Solution offered for dog pollution of park
By TIM GRANT, Times Staff Writer
CARROLLWOOD -- A simple game of tag football at the Original Carrollwood Park can be a daredevil act when the players have to navigate around piles of dog poop.
One false move and they're dealing with a big laundry challenge, not to mention health issues. All because a dog owner did not pick up after their pet.
"We have all the playground equipment out there and kids are running around and they don't know what they'll step in," said Becky Hanley, a member of the Carrollwood Recreation District board.
A Hillsborough County ordinance requires owners to collect their pet's waste, but it's a hard law to enforce. Animal Control workers are way too busy with stray dogs and most people are not inclined to report their neighbors.
Now residents of Original Carrollwood are considering a novel solution to this messy problem in the private community park, which has a playground, walking trails and picnic areas.

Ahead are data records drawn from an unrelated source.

-- ==== Sys2Proof/Word.lean ====
section
/-! DEFINITION. The words and numbers of the FD96: link bytes, tags, head and slot numbers, time. -/

namespace Sys2Proof

/-- One byte of the carousel link (R190). -/
abbrev Byte := BitVec 8

/-- A two-byte link field (R197). -/
abbrev Half := BitVec 16

/-- A four-byte link field (R197). -/
abbrev Wide := BitVec 32

/-- The 12-bit identity of a ticket, 0–4095 (section 7 of 00_scope.md). -/
abbrev Tag := BitVec 12

/-- The step count, 0 to 4,294,967,295, wrapping (R2). -/
abbrev StepCount := BitVec 32

/-- A head record's number, 0–95 (section 6.1 of 00_scope.md). -/
abbrev HeadId := Fin 96

/-- A recipe slot's number, 0–7 (section 6.1 of 00_scope.md). -/
abbrev SlotId := Fin 8

/-- One of the six boost slots (R166). -/
abbrev BoostId := Fin 6

/-- A moment or an interval, in whole microseconds (R61 resolves 1 µs). -/
abbrev Time := Nat

end Sys2Proof
end

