-- ==== Sys2Proof/Machine/State.lean ====
section
/-! DEFINITION. The state of the FD96: every record, list, register, timer and pin its chapters name, as plain data, and
the state right after power-on. -/

namespace Sys2Proof.Machine

/-! ## Angle tracker (01_carousel_angle_and_zones.md) -/

/-- The tracker's motion state (section 1.2). -/
inductive Motion
  | unreferenced | tracking | backing
  deriving DecidableEq, Repr

/-- The line setup (section 1.3): angles in counts, times in timer units. -/
structure LineSetup where
  headCount : Nat
  infeed : Nat
  gas : Nat
  fill : Nat
  closeBy : Nat
  sniftBy : Nat
  discharge : Nat
  commit : Nat
  boostTime : Nat
  minDwell : Nat
  deriving DecidableEq, Repr

/-- The levels of the two encoder channels (R1). -/
structure Encoder where
  a : Bool
  b : Bool
  deriving DecidableEq, Repr

/-- The tracker's items (section 1.2). `reverseOwed` says that BACKING was entered at an index with extra counts and no
reverse step has been taken since (R9). -/
structure Tracker where
  motion : Motion
  angle : Nat
  backlog : Nat
  stepCount : StepCount
  lastIndexError : Int
  reverseOwed : Bool
  line : LineSetup
  deriving DecidableEq, Repr

/-! ## Recipe table (02_product_recipes.md) -/

/-- The 21 fields of a revision (section 2.3). -/
structure Recipe where
  vt : Nat
  s : Nat
  aMax : Nat
  aInit : Nat
  aStepMax : Nat
  g : Nat
  tMax : Nat
  gt : Nat
  n : Nat
  rLo : Nat
  rHi : Nat
  learning : Bool
  topUp : Bool
  u : Nat
  aTop : Nat
  tEq : Nat
  tStart : Nat
  tStall : Nat
  tStill : Nat
  tSettleMax : Nat
  tSnift : Nat
  deriving DecidableEq, Repr

/-- A revision: its number and its fields (section 2.1). -/
structure Revision where
  number : Byte
  recipe : Recipe
  deriving DecidableEq, Repr

/-- A slot record (section 2.1). Its state EMPTY, READY or ACTIVE follows from it (R19). -/
structure Slot where
  counter : Byte
  current : Option Revision
  pending : Option Revision
  members : Nat
  unadopted : Nat
  adopted : Nat
  deriving DecidableEq, Repr

/-! ## Heads: record (03), dose counter (04), sequencer (05), pilots (09), causes (10), live ticket (06) -/

/-- The service state (section 3.2). `inn` is the manual's IN. -/
inductive Service
  | out | joining | inn | leaving
  deriving DecidableEq, Repr

/-- The outcome of a calibration (R157, R160). -/
inductive CalOutcome
  | staged | outOfRange | outOfBand | cancelled
  deriving DecidableEq, Repr

/-- A head's calibration result (R158). -/
structure CalResult where
  outcome : CalOutcome
  kNew : Option Nat
  tag : Tag
  deriving DecidableEq, Repr

/-- The head record's fields kept by the head table (section 3.1). `usesPending` is the recipe table's note of which revision
a member uses (R20). -/
structure HeadRecord where
  service : Service
  slot : Option SlotId
  pendingSlot : Option SlotId
  adoptedRev : Option Byte
  usesPending : Bool
  k : Nat
  stagedK : Option Nat
  a : Nat
  pendingA : Option Nat
  t : Int
  pendingT : Option Int
  resetStaged : Bool
  drift : Int
  faultCount : Nat
  presenceReleased : Bool
  stray : Nat
  calResult : Option CalResult
  deriving DecidableEq, Repr

/-- The nine phases (05, section 5). -/
inductive Phase
  | empty | seated | pressurize | fast | slow | settle | topup | snift | done
  deriving DecidableEq, Repr

/-- The settle item (R77). -/
inductive Settle
  | none | first | second
  deriving DecidableEq, Repr

/-- The six timers (R78): stopped, or running with the moment at which each runs down (log entry 21). -/
structure Timers where
  equalize : Option Time
  startFlow : Option Time
  stall : Option Time
  flowStill : Option Time
  settleLimit : Option Time
  snift : Option Time
  deriving DecidableEq, Repr

/-- A sequencer's items (R77). -/
structure Sequencer where
  phase : Phase
  gasGranted : Bool
  equalized : Bool
  fillReached : Bool
  closeByPassed : Bool
  settle : Settle
  timers : Timers
  deriving DecidableEq, Repr

/-- A pilot's state (R164). -/
inductive PilotState
  | off | boost | hold
  deriving DecidableEq, Repr

/-- A pilot record (R164). `dwellTaken` is the model's own (log entry 23): the moment of the pilot's latest dwell end that has been
taken, by which R173 tells a dwell end taken from one that falls at the present moment and is still to be taken. -/
structure PilotRecord where
  state : PilotState
  released : Option Time
  dwellTaken : Option Time
  deriving DecidableEq, Repr

/-- The four pilot records of a head (R164). -/
structure Pilots where
  gas : PilotRecord
  fast : PilotRecord
  slow : PilotRecord
  snift : PilotRecord
  deriving DecidableEq, Repr

/-- The fifteen reject reasons (section 5.7), in the order of their codes (R197). -/
inductive Reason
  | noFlow | stall | closeBy | sniftBy | equalizeTimeout | aborted | reverse | angle | meterNoise | drip | pressureSwitch
  | low | high | sniftShort | reset
  deriving DecidableEq, Repr

/-- The reason details of EQUIPMENT (section 10.1). -/
inductive EquipmentDetail
  | meterNoise | drip | strayFlow | pressureSwitch
  deriving DecidableEq, Repr

/-- The reason details of INTERVENTION (section 10.1). -/
inductive InterventionDetail
  | presenceStuck | repeatedFaults
  deriving DecidableEq, Repr

/-- The detail of CAL_DONE: the outcome and K_new (section 10.1). -/
structure CalDetail where
  outcome : CalOutcome
  kNew : Option Nat
  deriving DecidableEq, Repr

/-- A head's five cause entries, each clear or pending with its detail (R177). -/
structure Causes where
  equipment : Option EquipmentDetail
  intervention : Option InterventionDetail
  fillFault : Option Reason
  trimLimit : Bool
  calDone : Option CalDetail
  deriving DecidableEq, Repr

/-- A ticket's disposition (section 6.2). -/
inductive Disposition
  | pending | good | reject
  deriving DecidableEq, Repr

/-- A ticket's dose-end outcome (R104). -/
inductive DoseOutcome
  | byVolume | forced
  deriving DecidableEq, Repr

/-- A ticket's dose-end record (R104). -/
structure DoseEnd where
  outcome : DoseOutcome
  final : Nat
  deriving DecidableEq, Repr

/-- A ticket's head end (R106, R108). -/
inductive HeadEnd
  | vented | cutShort
  deriving DecidableEq, Repr

/-- A verdict: a level error in 0.1 mm, or NO_READING (R122). -/
inductive Verdict
  | level (e : Int)
  | noReading
  deriving DecidableEq, Repr

/-- A ticket's snapshot (R114). -/
structure Snapshot where
  k : Nat
  a : Nat
  t : Int
  e : Int
  f : Int
  eTop : Int
  recipe : Recipe
  deriving DecidableEq, Repr

/-- A fill ticket (section 6.2). Its reject reasons are the 16-bit set of R197, bit n for the reason with code n. Its location is
where it stands: with a head (LIVE) or in the transit list (TRANSIT). -/
structure Ticket where
  tag : Tag
  head : HeadId
  slot : SlotId
  revision : Byte
  snapshot : Snapshot
  p : Nat
  d : Nat
  dClose : Option Nat
  x : Option Int
  glitches : Nat
  noSlow : Bool
  toppedUp : Bool
  settleCut : Bool
  outlier : Bool
  kept : Bool
  reasons : Half
  disposition : Disposition
  doseEnd : Option DoseEnd
  headEnd : Option HeadEnd
  verdict : Option Verdict
  deriving DecidableEq, Repr

/-- All that belongs to one head number. `presence` and `pressureEqual` are the levels of its two inputs. -/
structure Head where
  record : HeadRecord
  seq : Sequencer
  lastCounted : Option Time
  pilots : Pilots
  causes : Causes
  ticket : Option Ticket
  presence : Bool
  pressureEqual : Bool
  deriving DecidableEq, Repr

/-! ## Ticket table, divider, arbiter, attention, link -/

/-- The two discharge lines, true for asserted (R112). -/
structure DischargeLines where
  container : Bool
  reject : Bool
  deriving DecidableEq, Repr

/-- A calibration in flight (R152). -/
structure Calibration where
  head : HeadId
  tag : Tag
  kSnap : Nat
  p : Nat
  w : Nat
  force : Bool
  dividend : Nat
  remainder : Nat
  quotient : Nat
  deriving DecidableEq, Repr

/-- The four kinds of open (R165): each has its class and its pilots. -/
inductive OpenKind
  | fill | topUp | snift | gas
  deriving DecidableEq, Repr

/-- An entry of the pilot queue (R165). -/
structure Entry where
  head : HeadId
  kind : OpenKind
  step : StepCount
  deriving DecidableEq, Repr

/-- A grant that holds a boost slot (R166): its head, those of its pilots still on the boost it gave them, and the moment of
its boost completion. -/
structure Grant where
  head : HeadId
  pilots : List Pilot
  completion : Time
  deriving DecidableEq, Repr

/-- The three global flags (R177). -/
structure Globals where
  angleFault : Bool
  reverse : Bool
  verdictLoss : Bool
  deriving DecidableEq, Repr

/-- A request frame as the receive queue holds it: kind byte and body (R190, R192). -/
structure Frame where
  kind : Byte
  body : List Byte
  deriving DecidableEq, Repr

/-- The receiver (R190). LENGTH holds the first length byte once it is in; BODY and CHECK hold the length and the kind and body
bytes taken so far; CHECK holds the first check byte once it is in. -/
inductive Receiver
  | hunt
  | length (high : Option Byte)
  | body (len : Half) (taken : List Byte)
  | check (len : Half) (taken : List Byte) (high : Option Byte)
  deriving DecidableEq, Repr

/-- The answer codes (R195). -/
inductive AnswerCode
  | done | accepted | noSuchHead | noSuchTag | badField | slotEmpty | slotInUse | revisionBusy | notAllowed | busy | calNoPulses
  | malformed
  deriving DecidableEq, Repr

/-- An answer (R194): the request's kind byte, the code, the attention line at the serving, the detail and the payload. -/
structure Answer where
  kind : Byte
  code : AnswerCode
  attention : Bool
  detail : Byte
  payload : List Byte
  deriving DecidableEq, Repr

/-- The link port (R190, R192): receiver, time of the last byte, receive queue with the frame being served at its head, and the
answer being sent. -/
structure Link where
  rx : Receiver
  lastByte : Time
  queue : List Frame
  sending : Option Answer
  deriving DecidableEq, Repr

/-- The whole part. `now`, `lastAnswer`, `freeReads` and `pending` are the model's own (log entries 1, 3, 7): the clock in
microseconds, the answer of the latest serving, the count of free detail bytes drawn, and the queue of waiting commands. -/
structure State where
  now : Time
  encoder : Encoder
  tracker : Tracker
  slots : Vector Slot 8
  heads : Vector Head 96
  transit : List Ticket
  tagCounter : Tag
  lines : DischargeLines
  learningHold : Bool
  divider : Option Calibration
  pilotQueue : List Entry
  boosts : Vector (Option Grant) 6
  globals : Globals
  masks : Byte
  attentionLine : Bool
  link : Link
  lastAnswer : Option Answer
  freeReads : Nat
  pending : List Instr
  deriving DecidableEq, Repr

/-- The faults of the model: there are none. Nothing stops the part: "Faults do not stop the carousel" (00_scope.md
section 1.2); what goes wrong becomes a reject reason, an attention cause or an answer code. Safe. -/
inductive Fault
  deriving DecidableEq, Repr

/-- The refusals of the model. -/
inductive Refusal
  /-- Raised by exec's arm of a command that has no meaning yet (none has this arm now). Safe. -/
  | notModelled (mnemonic : String)
  deriving DecidableEq, Repr

/-! ## Power-on -/

/-- The line setup at power-on (section 1.3). -/
def LineSetup.powerOn : LineSetup :=
  { headCount := 96, infeed := 0, gas := 240, fill := 480, closeBy := 4800, sniftBy := 5120, discharge := 5760, commit := 6400
    boostTime := 40, minDwell := 200 }

/-- The tracker at power-on (R2). -/
def Tracker.powerOn : Tracker :=
  { motion := .unreferenced, angle := 0, backlog := 0, stepCount := 0, lastIndexError := 0, reverseOwed := false, line := .powerOn }

/-- A recipe slot at power-on (R18). -/
def Slot.powerOn : Slot :=
  { counter := 0, current := none, pending := none, members := 0, unadopted := 0, adopted := 0 }

/-- A head record at power-on (R37). -/
def HeadRecord.powerOn : HeadRecord :=
  { service := .out, slot := none, pendingSlot := none, adoptedRev := none, usesPending := false, k := 2560, stagedK := none
    a := 0, pendingA := none, t := 0, pendingT := none, resetStaged := false, drift := 0, faultCount := 0
    presenceReleased := true, stray := 0, calResult := none }

/-- All timers stopped. -/
def Timers.stopped : Timers :=
  { equalize := none, startFlow := none, stall := none, flowStill := none, settleLimit := none, snift := none }

/-- A sequencer at power-on (R77). -/
def Sequencer.powerOn : Sequencer :=
  { phase := .empty, gasGranted := false, equalized := false, fillReached := false, closeByPassed := false, settle := .none
    timers := .stopped }

/-- A pilot at power-on (R164). -/
def PilotRecord.powerOn : PilotRecord := { state := .off, released := none, dwellTaken := none }

/-- No cause pending (R177). -/
def Causes.clear : Causes :=
  { equipment := none, intervention := none, fillFault := none, trimLimit := false, calDone := none }

/-- A head at power-on, its inputs at the given levels. -/
def Head.powerOn (presence pressureEqual : Bool) : Head :=
  { record := .powerOn, seq := .powerOn, lastCounted := none
    pilots := { gas := .powerOn, fast := .powerOn, slow := .powerOn, snift := .powerOn }
    causes := .clear, ticket := none, presence := presence, pressureEqual := pressureEqual }

/-- The link port at power-on (R190). -/
def Link.powerOn : Link := { rx := .hunt, lastByte := 0, queue := [], sending := none }

/-- The part right after power-on. The clock starts at 0 and the input pins stand low (DESIGN CHOICE, log entries 4 and 5). -/
def State.reset : State :=
  { now := 0, encoder := { a := false, b := false }, tracker := .powerOn
    slots := Vector.replicate 8 .powerOn, heads := Vector.replicate 96 (.powerOn false false)
    transit := [], tagCounter := 0, lines := { container := false, reject := false }
    learningHold := false, divider := none, pilotQueue := [], boosts := Vector.replicate 6 none
    globals := { angleFault := false, reverse := false, verdictLoss := false }, masks := 0, attentionLine := false
    link := .powerOn, lastAnswer := none, freeReads := 0, pending := [] }

end Sys2Proof.Machine
end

Hanley wants board members to install two doggie septic tanks in the park, at Orange Grove and McFarland drives, to give dog owners a place to properly dispose of pet waste.
At less than $50 each, cost is not likely to be an factor in the decision.
Members of the community's tax board will seek more public comment on the idea at their next meeting at 7:30 p.m. Monday at the Carrollwood Recreation Center.
"A lot of folks walk their dogs over there and part of their responsibility is to scoop their poop," said homeowner Evans Bostick, a resident who supports the proposal. "That's fine with me. Doesn't seem like it would be that controversial."
Hanley first raised the idea at a board meeting in December. She said the initial reaction from other board members was a hearty round of laughter.
"They thought it was amusing," Hanley said. "No one ever heard of a doggie septic tank. But if you have dogs, you frequently get pet catalogs that have them and I know people who own them in their own yards."
Hanley said she thinks people don't pick up after their dogs because they don't want to have to carry the waste home. She said this idea would help make the park a more pleasant place because "the ease of disposal would encourage dog owners to comply."
The most popular dog septic tank on the market is the "Doggie Doolie." It retails for $46.99 at Petsmart.
It is a 20-by-20-inch box that is buried one foot underground. Twice a week, a water and chemical solution is used to break down the waste. A Petsmart employee said the item has been sold there for about three years and is a popular item.